# [Source information]

-- ==== Sys2Proof/Machine/StStream.lean ====
section
/-! DEFINITION. The Stream Engines of a Search Cluster (chapter 8): semaphore pairs and rings, running streams with their
address programs, transfers, escape areas, the progress monitor and the stall counters. -/

namespace Sys2Proof.Machine

/-- A slot drained to its ring's escape area: its number in the sequence of the ring's slots since the pair became active, and its place,
which is also its place in the area (R263). -/
structure HeldSlot where
  number : Nat
  slot   : Nat
  deriving DecidableEq, Repr

/-- A semaphore pair and the ring it paces (R242 to R244). -/
structure SemPair where
  /-- ACTIVE, reset 0. -/
  active    : Bool := false
  /-- CHAINED, reset 0. -/
  chained   : Bool := false
  /-- ENDED, reset 0. -/
  ended     : Bool := false
  /-- N_SLOTS, reset 0. -/
  nSlots    : Nat := 0
  /-- EMPTY, reset 0. -/
  empty     : Nat := 0
  /-- FILLING, reset 0. -/
  filling   : Nat := 0
  /-- FULL, reset 0. -/
  full      : Nat := 0
  /-- The consumer holds a slot (R243). -/
  held      : Bool := false
  /-- HEAD, reset 0. -/
  head      : Nat := 0
  /-- TAIL, reset 0. -/
  tail      : Nat := 0
  /-- SLOTS_DONE, wrapping at 2^32, reset 0. -/
  done      : Nat := 0
  /-- The place of the slot the consumer holds. -/
  heldAt    : Nat := 0
  /-- The consumer holds the first slot of the escape area (R263). -/
  heldEsc   : Bool := false
  /-- Slots of FILLING whose bytes are complete and that wait for their turn to enter FULL (R243). -/
  filled    : List Nat := []
  /-- The escape area: slots drained and not yet received, in order; ESCAPED reads 1 while it is not empty (R263). -/
  escape    : List HeldSlot := []
  /-- The bound stream is an output stream: its producer is an engine and its consumer an STE (R243). -/
  isOut     : Bool := false
  /-- The number of the bound stream's first slot, counted as SLOTS_DONE counts (R246, R260). -/
  first     : Nat := 0
  /-- An engine waits for a slot of the ring: for FULL of an input ring, for EMPTY of an output ring (R243, R264). -/
  engineWaits : Bool := false
  /-- RING_ADDR, SLOT_BYTES and CONTEXT of the bound stream (R246). -/
  ringAddr  : Nat := 0
  slotBytes : Nat := 0
  ctx       : Nat := 0
  /-- ESC_BASE, pennant and STE of the bound stream (R263, R265). -/
  escBase   : Nat := 0
  pennant   : Nat := 0
  ste       : Nat := 0
  /-- CONSUMER_WAIT in cycles, reset 0 (R267). -/
  wait      : Nat := 0
  deriving DecidableEq, Repr

/-- What a stream waits for: the causes of R267 that hold it from issuing. -/
inductive Stall where
  | semEmpty | semFull | tagLimit | regulator | ctrlQueue | linkCredit | idxWait | ldmWait | unitWait | escape
  | streamSlot | progLoad
  deriving DecidableEq, Repr

/-- The number of a cause, in the order of R267. -/
def Stall.number : Stall → Nat
  | .semEmpty => 0 | .semFull => 1 | .tagLimit => 2 | .regulator => 3 | .ctrlQueue => 4 | .linkCredit => 5
  | .idxWait => 6 | .ldmWait => 7 | .unitWait => 8 | .escape => 9 | .streamSlot => 10 | .progLoad => 11

/-- An open loop level of an address program (R248, R249). -/
structure LoopLevel where
  level : Nat
  count : Nat
  /-- The instruction after the LOOP. -/
  body  : Nat
  deriving DecidableEq, Repr

/-- One piece of an XFER: its memory address and length, whether it writes memory, and its offset in the slot or the destination of a COPY
(R249, R250). -/
structure Piece where
  addr  : Nat
  len   : Nat
  write : Bool
  place : Nat
  deriving DecidableEq, Repr

/-- A transfer in flight, one piece of an XFER, XFERA or LDM (R250). -/
structure Transfer where
  id       : Nat
  stream   : Nat
  /-- The ring slot it fills or empties; 16 is added for a slot that came back from the escape area. -/
  slot     : Nat
  /-- The SC whose ring it fills, and whether it is the read that counts as outstanding: the copies of a multicast read for the other SCs
  are deliveries over Halyard (R241, R259). -/
  dst      : Nat := 0
  lead     : Bool := true
  /-- It writes memory. -/
  write    : Bool
  /-- It is the dependent read of an LDM, into this register. -/
  ldm      : Option Nat := none
  /-- It is a Near-Memory Atomic operation: its number, the contributor it carries, and whether the old value returns (R330). -/
  nma      : Option (Nat × Nat × Bool) := none
  addr     : Nat
  len      : Nat
  /-- Offset in the slot (IN, OUT) or the destination address (COPY). -/
  place    : Nat
  /-- The bytes read at its issue, or to be written. -/
  data     : List Byte
  /-- Issue time in ns. -/
  at_      : Nat
  deriving DecidableEq, Repr

/-- A running stream (R241, R245 to R252). -/
structure Stream where
  id        : Nat
  ste       : Nat
  /-- OPCODE: 1 IN, 2 OUT, 3 COPY, 4 MCAST_IN. -/
  opcode    : Nat
  progSlot  : Nat
  own       : Bool
  burgee    : Nat
  pennant   : Nat
  /-- PREFETCH P. -/
  prefetch  : Nat
  sem       : Nat
  idxSem    : Option Nat
  chain     : Bool
  ringAddr  : Nat
  slotBytes : Nat
  slotCount : Nat
  unit      : Nat
  ctx       : Nat
  escBase   : Nat
  mcMask    : Nat
  /-- A_INIT, and A0 to A7. -/
  init      : List W64
  regs      : List W64
  /-- C0 to C5. -/
  counters  : List Nat := List.replicate 6 0
  /-- Open loops, innermost first. -/
  loops     : List LoopLevel := []
  /-- The next instruction. -/
  pc        : Nat := 0
  /-- The ring slot the program fills or empties now; none while it waits to claim or take one; 16 is added for a slot in the escape area. -/
  slot      : Option Nat := none
  /-- Slots that a refill passes over without a transfer, before the first that its SC had not released (R260). -/
  skip      : Nat := 0
  /-- Slots of the program before the one that its ring's first slot was (R260). -/
  before    : Nat := 0
  /-- Pieces issued for the slots of its ring as they last were claimed, in order, each with its slot: what a slot read again is read from
  (R208, R261, R262). -/
  pieces    : List (Nat × Piece) := []
  /-- Slots discarded or spilled while their transfers were outstanding, which are read again whole (R261, R262). -/
  again     : List Nat := []
  /-- Ranges of the F-tier that it reads from the L-tier since a copy there became invalid: F-tier address, length, L-tier address (R262). -/
  moved     : List (Nat × Nat × Nat) := []
  /-- The turn of its STE in which it last issued (R254). -/
  turn      : Nat := 0
  /-- Bytes of the current slot have been placed by a transfer. -/
  placed    : Bool := false
  /-- Slots closed so far. -/
  closed    : Nat := 0
  /-- Entries of the index ring's current slot already taken (R249 IDX). -/
  idxTaken  : Nat := 0
  /-- LDM waits for its word. -/
  ldmWait   : Bool := false
  /-- It yielded with its context, or waits for its regulator. -/
  held      : Option Stall := none
  yielded   : Bool := false
  /-- END has been reached, or SLOT_COUNT slots closed. -/
  ended     : Bool := false
  /-- The unit register: the base address of the unit, the slot count of its read, and the unit's bytes (R252). -/
  unitReg   : Option (Nat × Nat × List Byte) := none
  /-- Bytes charged (R251). -/
  charged   : Nat := 0
  /-- SCs dropped from the mask (R260). -/
  dropped   : List Nat := []
  deriving DecidableEq, Repr

/-- One Stream Engine (R241, R255, R267). -/
structure Ste where
  /-- Tag-limited mode; at device reset true (R255). -/
  limited   : Bool := true
  /-- Recovery after a timeout or an uncorrectable read: the last event, in ns. -/
  recovery  : Option Nat := none
  /-- Transfers that were outstanding at the last recovery event (R255). -/
  watch     : List Nat := []
  /-- Descriptors waiting for a stream place, oldest first, as their 128 bytes (R241). -/
  waiting   : List (List Byte) := []
  /-- Turns in which a stream of the STE has issued (R254). -/
  turns     : Nat := 0
  /-- Stall cycles by cause, reset 0. -/
  stalls    : List Nat := List.replicate 12 0
  deriving DecidableEq, Repr

/-- A cycle of the wait-for graph that the progress monitor follows, and how long no slot on it has moved (R264). -/
structure BlockedCycle where
  /-- Its nodes: 0 to 63 the rings by semaphore pair, 64 to 67 the tile buffers, 68 the FTQ, 69 the CSQ. -/
  rings   : List Nat
  /-- EMPTY, FILLING, FULL and SLOTS_DONE of each ring as last seen, to tell a move. -/
  seen    : List (List Nat)
  /-- Blocked time in ns that counts, and the last sample. -/
  blocked : Nat
  at_     : Nat
  deriving DecidableEq, Repr

/-- The streams of one SC. -/
@[ext] structure Streams where
  /-- STE0 to STE3. -/
  stes    : List Ste := List.replicate 4 {}
  /-- Program slots 0 to 31; an absent slot is empty (R248). -/
  progs   : Tab (List W64) := []
  /-- Semaphore pairs 0 to 63. -/
  sems    : Tab SemPair := []
  /-- Pairs spilled with the banks of their rings, by context, each with its number (R261). -/
  saved   : Tab (List (Nat × SemPair)) := []
  /-- Streams whose slots this SC will fill again, by the context they now serve: multicast streams that dropped the SC, and streams that restart
  after a tag mismatch. Each is the stream, its program, and the number of the program's slots that were released (R208, R260). -/
  refills : List (Nat × Stream × List W64 × Nat) := []
  /-- Running streams in start order. -/
  running : List Stream := []
  /-- Streams that have finished while slots of theirs were still in their rings. -/
  past    : List Stream := []
  /-- Outstanding transfers, oldest first. -/
  xfers   : List Transfer := []
  /-- Numbers given to streams and to transfers so far. -/
  nextId  : Nat := 0
  /-- The progress monitor's cycles. -/
  blocked : List BlockedCycle := []
  deriving DecidableEq, Repr

end Sys2Proof.Machine
end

# [Task brief]
Using the entries above, repeat only the lines from the one containing "blocked : Nat" through the one containing "SemPair := []", end lines included.

# [Completed task]
  blocked : Nat
  at_     : Nat
  deriving DecidableEq, Repr

/-- The streams of one SC. -/
@[ext] structure Streams where
  /-- STE0 to STE3. -/
  stes    : List Ste := List.replicate 4 {}
  /-- Program slots 0 to 31; an absent slot is empty (R248). -/
  progs   : Tab (List W64) := []
  /-- Semaphore pairs 0 to 63. -/
  sems    : Tab SemPair := []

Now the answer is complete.